[[ DATA IN THIS EXERCISE, beginning ]]

-- ==== Sys2Proof/Machine/Ops.lean ====
section
/-! DEFINITION. The named operations every block shares: access to ports, classes and tables, counters, the Event Latch,
MQ, slots, drop notices, the passing of time, and the starting and sending of a transmission. -/

namespace Sys2Proof.Machine

def PerPort.get {α : Type} (x : PerPort α) : Port → α
  | .tu => x.tu
  | .td => x.td
  | .sg => x.sg

def PerPort.set {α : Type} (x : PerPort α) (p : Port) (a : α) : PerPort α :=
  match p with
  | .tu => { x with tu := a }
  | .td => { x with td := a }
  | .sg => { x with sg := a }

def Quad.get {α : Type} (x : Quad α) : ReportClass → α
  | .c0 => x.q0
  | .c1 => x.q1
  | .c2 => x.q2
  | .c3 => x.q3

def Quad.set {α : Type} (x : Quad α) (k : ReportClass) (a : α) : Quad α :=
  match k with
  | .c0 => { x with q0 := a }
  | .c1 => { x with q1 := a }
  | .c2 => { x with q2 := a }
  | .c3 => { x with q3 := a }

def State.link (s : State) (p : Port) : LinkPort := s.links.get p

def State.setLink (s : State) (p : Port) (lp : LinkPort) : State := { s with links := s.links.set p lp }

/-- Whether a port is UP. -/
def State.isUp (s : State) (p : Port) : Bool := (s.link p).state == .up

/-- A class queue (R79). -/
def State.queue (s : State) (k : ReportClass) : List Report := s.store.cq.get k

def State.setQueue (s : State) (k : ReportClass) (q : List Report) : State :=
  { s with store := { s.store with cq := s.store.cq.set k q } }

def State.setNodeRun (s : State) (i : Fin 24) (r : NodeRuntime) : State := { s with nodeRun := s.nodeRun.set i r }

def State.setChanRun (s : State) (c : Fin 256) (r : ChanRuntime) : State := { s with chanRun := s.chanRun.set c r }

/-- The value of a counter. -/
def State.counter (s : State) (c : Counter) : Nat := s.bank[c.index]

/-- `n` increments of a counter: each adds one, and a counter at its largest value stays there (R182). -/
def State.countBy (s : State) (c : Counter) (n : Nat) : State :=
  { s with bank := s.bank.set c.index (min Config.counterMax (s.counter c + n)) }

/-- One increment of a counter (R182). -/
def State.count (s : State) (c : Counter) : State := s.countBy c 1

/-! ### MQ (R148) -/

/-- Slots of MQ that are free: neither holding an item nor reserved (R148). -/
def State.mqFree (s : State) : Nat := Config.mqSlots - (s.mgmt.items.length + s.mgmt.reserved.length)

/-- An item joins the tail of MQ (R148). -/
def State.pushMq (s : State) (i : MqItem) : State := { s with mgmt := { s.mgmt with items := s.mgmt.items ++ [i] } }

/-- A notice or ANNOUNCE takes a free, unreserved slot, or is lost and counted (R148). -/
def State.offerMq (s : State) (i : MqItem) : State :=
  if 0 < s.mqFree then s.pushMq i else s.count .noticeLost

/-- Admission reserves a free slot for the response (R149). -/
def State.reserve (s : State) (tag code : Byte) : State :=
  { s with mgmt := { s.mgmt with reserved := ⟨tag, code⟩ :: s.mgmt.reserved } }

/-- The production of a response fills its reserved slot, which joins the tail (R148). -/
def State.respond (s : State) (tag code : Byte) (status : Status) (results : List Byte) : State :=
  if (⟨tag, code⟩ : Reservation) ∈ s.mgmt.reserved then
    { s with mgmt := { s.mgmt with
        reserved := s.mgmt.reserved.erase ⟨tag, code⟩
        items := s.mgmt.items ++ [.response tag code status results] } }
  else s

/-- The production of the response that waits for a request of this code: a pending COMMIT's or a relay's (R164, R168). -/
def State.respondTo (s : State) (code : Byte) (status : Status) (results : List Byte) : State :=
  match s.mgmt.reserved.find? (fun r => r.code == code) with
  | some r => s.respond r.tag r.code status results
  | none => s

/-! ### Event Latch (R177, R178) -/

/-- An occurrence is raised: the kind latches with its detail and sweep number if it is not latched, and sends a notice if
it is in the notify set (R177). -/
def State.raise (s : State) (k : EventKind) (detail : Byte) (sweep : Word) : State :=
  match s.latch.latched[k.index] with
  | some _ => s
  | none =>
    let s1 := { s with latch := { s.latch with latched := s.latch.latched.set k.index (some ⟨detail, sweep⟩) } }
    if names s.latch.notify k then s1.offerMq (.event k sweep detail) else s1

/-- An occurrence that carries the current sweep number (R176). -/
def State.raiseNow (s : State) (k : EventKind) (detail : Byte) : State := s.raise k detail s.sweep.number

/-! ### Slots and drop notices (R57, R83) -/

/-- The store tells the latch that STORE_EMPTY has become true (R178). -/
def State.tellStoreEmpty (s : State) : State :=
  ({ s with latch := { s.latch with storeEmpty := true } } : State).raiseNow .storeEmpty 0

/-- Slots return to the free list; with at least one, STORE_EMPTY is false afterwards (R83). -/
def State.freeSlots (s : State) (n : Nat) : State :=
  if n = 0 then s
  else { s with
    store := { s.store with free := s.store.free + n }
    latch := { s.latch with storeEmpty := false } }

/-- A drop notice sets the channel's gap flag and nothing else (R57). -/
def State.dropNotice (s : State) (c : Fin 256) : State := s.setChanRun c { s.chanRun[c] with gap := true }

/-- Drop notices that the filter takes, in order (R86, R88). -/
def State.dropNotices (s : State) (cs : List (Fin 256)) : State := cs.foldl State.dropNotice s

/-- Drop notices are sent, in order: the filter takes each at once, but for those of the channels in `late`, which wait for
it (R57; notes/assumptions/16). -/
def State.sendDrops (s : State) (late cs : List (Fin 256)) : State :=
  ({ s with drops := s.drops ++ cs.filter (fun c => decide (c ∈ late)) } : State).dropNotices
    (cs.filter (fun c => decide (c ∉ late)))

/-- The drop notices that wait are taken, but for those of the channels in `late`, which go on waiting (R57). -/
def State.takeDrops (s : State) (late : List (Fin 256)) : State := ({ s with drops := [] } : State).sendDrops late s.drops

/-- A drop notice of one channel, if one waits, is taken (R57). -/
def State.takeDropOf (s : State) (c : Fin 256) : State :=
  if c ∈ s.drops then ({ s with drops := s.drops.erase c } : State).dropNotice c else s

/-! ### Free choices (notes/assumptions/4) -/

/-- The next supply of free choices, the default one when the list is empty. -/
def State.choice (s : State) : Choice := s.choices.headD {}

/-- The supply is used up. -/
def State.dropChoice (s : State) : State := { s with choices := s.choices.tail }

/-! ### Time (00 section 1.5, R113, R122) -/

/-- A WAITING entry's remaining time falls (R110). -/
def Entry.elapse (dt : Nat) (e : Entry) : Entry :=
  match e.state with
  | .waiting r => { e with state := .waiting (r - dt) }
  | .sending => e
  | .due => e

/-- The error history keeps the code errors of the last 100 ticks (R122; notes/assumptions/10). -/
def recentErrors (now : Nat) (errors : List Nat) : List Nat := errors.filter (fun t => now - t ≤ Config.noiseSpan)

/-- The silence measure grows, up to the 10 ticks at which the loss is due (R124; notes/assumptions/11). -/
def LinkPort.elapse (now dt : Nat) (lp : LinkPort) : LinkPort :=
  { lp with
    silence := lp.silence.map (fun t => min Config.silenceTicks (t + dt))
    errors := recentErrors now lp.errors }

/-- The relay timer runs in LISTENING only (R168). -/
def PendingRelay.elapse (dt : Nat) (r : PendingRelay) : PendingRelay :=
  match r.phase with
  | .listening t => { r with phase := .listening (t - dt) }
  | .queued => r
  | .sending => r

/-- `dt` ticks pass: every running timer falls, to 0 at the lowest, where its expiry waits to be taken. The remaining times
of WAITING entries fall only while TU is UP (R113). -/
def State.advance (s : State) (dt : Nat) : State :=
  let now := s.now + dt
  { s with
    now := now
    sweep := { s.sweep with
      window := s.sweep.window.map (· - dt)
      supervision := s.sweep.supervision.map (· - dt) }
    conf := if s.isUp .tu then { s.conf with entries := s.conf.entries.map (Entry.elapse dt) } else s.conf
    links := ⟨s.links.tu.elapse now dt, s.links.td.elapse now dt, s.links.sg.elapse now dt⟩
    mgmt := { s.mgmt with session := { s.mgmt.session with idle := s.mgmt.session.idle.map (· - dt) } }
    relay := s.relay.map (PendingRelay.elapse dt) }

/-! ### Transmission (R126) -/

/-- The transmitter of a port is idle and its link UP, so its owner may hand it a frame (R126). -/
def State.canSend (s : State) (p : Port) : Bool := s.isUp p && (s.link p).tx.isNone

/-- A port starts the transmission of a frame for its owner (R126). -/
def State.startTx (s : State) (p : Port) (bytes : List Byte) (owner : Owner) : State :=
  s.setLink p { s.link p with tx := some ⟨bytes, owner, 0⟩ }

/-- Symbols leave a port's transmitter: the number supplied, at most as many as its line rate allows (R121). -/
def LinkPort.transmit (p : Port) (supplied : Nat) (lp : LinkPort) : LinkPort :=
  { lp with tx := lp.tx.map (Transmission.send (min (symbolsPerTick p) supplied)) }

/-- Symbols leave the three transmitters (R121; notes/assumptions/20). -/
def State.transmit (s : State) (supplied : PerPort Nat) : State :=
  { s with links := ⟨s.links.tu.transmit .tu supplied.tu, s.links.td.transmit .td supplied.td,
      s.links.sg.transmit .sg supplied.sg⟩ }

/-! ### Forwarding downward (R142) -/

/-- A frame to be forwarded joins the tail of DFQ, or is discarded, counted and raised (R142). -/
def State.forwardOffer (s : State) (f : TrunkFrame) : State :=
  if s.isUp .td && decide (s.trunk.dfq.length < Config.dfqSlots) then
    { s with trunk := { s.trunk with dfq := s.trunk.dfq ++ [f] } }
  else (s.count .forwardDrop).raiseNow .forwardDrop 0

/-! ### Channels and their nodes -/

/-- The channel index range of a node entry holds the index (R19). -/
def NodeConfig.covers (n : NodeConfig) (c : Nat) : Bool :=
  decide (n.first ≤ c) && decide (c < n.first + n.count)

/-- The enabled node entry whose range holds a channel index (R46): at most one, since ranges are separate (R163). -/
def State.nodeOf (s : State) (c : Fin 256) : Option NodeConfig :=
  s.nodeCfg.toList.find? (fun n => n.enabled && n.covers c.val)

/-- The node address a report of the channel carries (R46); a free value where no enabled node entry covers the channel,
which a sample taken after the apply of its close can meet (R40; notes/assumptions/25). -/
def State.nodeAddress (s : State) (c : Fin 256) : Nat :=
  match s.nodeOf c with
  | some n => n.address
  | none => (Config.unmappedAddress s.now c).toNat

/-- The channel number a report of the channel carries (R46); a free value in the same case (notes/assumptions/25). -/
def State.channelNumber (s : State) (c : Fin 256) : Nat :=
  match s.nodeOf c with
  | some n => c.val - n.first
  | none => (Config.unmappedNumber s.now c).toNat

end Sys2Proof.Machine
end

[[ DATA IN THIS EXERCISE, end ]]

■ **TASK TO COMPLETE**
Produce a word-for-word copy of everything above from the line holding "def State.choice (s" down to the line holding "def State.startTx (s", with both of those lines kept.

■ **TASK RESULT**
def State.choice (s : State) : Choice := s.choices.headD {}

/-- The supply is used up. -/
def State.dropChoice (s : State) : State := { s with choices := s.choices.tail }

/-! ### Time (00 section 1.5, R113, R122) -/

/-- A WAITING entry's remaining time falls (R110). -/
def Entry.elapse (dt : Nat) (e : Entry) : Entry :=
  match e.state with
  | .waiting r => { e with state := .waiting (r - dt) }
  | .sending => e
  | .due => e

/-- The error history keeps the code errors of the last 100 ticks (R122; notes/assumptions/10). -/
def recentErrors (now : Nat) (errors : List Nat) : List Nat := errors.filter (fun t => now - t ≤ Config.noiseSpan)

/-- The silence measure grows, up to the 10 ticks at which the loss is due (R124; notes/assumptions/11). -/
def LinkPort.elapse (now dt : Nat) (lp : LinkPort) : LinkPort :=
  { lp with
    silence := lp.silence.map (fun t => min Config.silenceTicks (t + dt))
    errors := recentErrors now lp.errors }

/-- The relay timer runs in LISTENING only (R168). -/
def PendingRelay.elapse (dt : Nat) (r : PendingRelay) : PendingRelay :=
  match r.phase with
  | .listening t => { r with phase := .listening (t - dt) }
  | .queued => r
  | .sending => r

/-- `dt` ticks pass: every running timer falls, to 0 at the lowest, where its expiry waits to be taken. The remaining times
of WAITING entries fall only while TU is UP (R113). -/
def State.advance (s : State) (dt : Nat) : State :=
  let now := s.now + dt
  { s with
    now := now
    sweep := { s.sweep with
      window := s.sweep.window.map (· - dt)
      supervision := s.sweep.supervision.map (· - dt) }
    conf := if s.isUp .tu then { s.conf with entries := s.conf.entries.map (Entry.elapse dt) } else s.conf
    links := ⟨s.links.tu.elapse now dt, s.links.td.elapse now dt, s.links.sg.elapse now dt⟩
    mgmt := { s.mgmt with session := { s.mgmt.session with idle := s.mgmt.session.idle.map (· - dt) } }
    relay := s.relay.map (PendingRelay.elapse dt) }

/-! ### Transmission (R126) -/

/-- The transmitter of a port is idle and its link UP, so its owner may hand it a frame (R126). -/
def State.canSend (s : State) (p : Port) : Bool := s.isUp p && (s.link p).tx.isNone

/-- A port starts the transmission of a frame for its owner (R126). -/
def State.startTx (s : State) (p : Port) (bytes : List Byte) (owner : Owner) : State :=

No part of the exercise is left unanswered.